Once you have read the data below, print all of it exactly.

Dataset records: Begin

-- ==== Sys2Proof/Machine/Dispatch.lean ====
section
/-! DEFINITION. One arm per instruction. -/

namespace Sys2Proof.Machine

def exec (i : Instr) (s : State) : Host.Outcome State Fault Refusal :=
  match i with
  | .construct keylen key => Sys2Proof.Machine.execConstruct keylen key s
  | .scramble nbits buffer => Sys2Proof.Machine.execScramble nbits buffer s
  | .scrambleIpv4 addr4 => Sys2Proof.Machine.execScrambleIpv4 addr4 s
  | .scrambleIpv6 addr6 => Sys2Proof.Machine.execScrambleIpv6 addr6 s
  | .scrambleIp addr => Sys2Proof.Machine.execScrambleIp addr s
  | .drop => Sys2Proof.Machine.execDrop s
  | .loadkey key => Sys2Proof.Machine.execLoadkey key s
  | .encrypt block => Sys2Proof.Machine.execEncrypt block s

end Sys2Proof.Machine
end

Dataset records: End

# [Response below]
-- ==== Sys2Proof/Machine/Dispatch.lean ====
section
/-! DEFINITION. One arm per instruction. -/

namespace Sys2Proof.Machine

def exec (i : Instr) (s : State) : Host.Outcome State Fault Refusal :=
  match i with
  | .construct keylen key => Sys2Proof.Machine.execConstruct keylen key s
  | .scramble nbits buffer => Sys2Proof.Machine.execScramble nbits buffer s
  | .scrambleIpv4 addr4 => Sys2Proof.Machine.execScrambleIpv4 addr4 s
  | .scrambleIpv6 addr6 => Sys2Proof.Machine.execScrambleIpv6 addr6 s
  | .scrambleIp addr => Sys2Proof.Machine.execScrambleIp addr s
  | .drop => Sys2Proof.Machine.execDrop s
  | .loadkey key => Sys2Proof.Machine.execLoadkey key s
  | .encrypt block => Sys2Proof.Machine.execEncrypt block s

end Sys2Proof.Machine
end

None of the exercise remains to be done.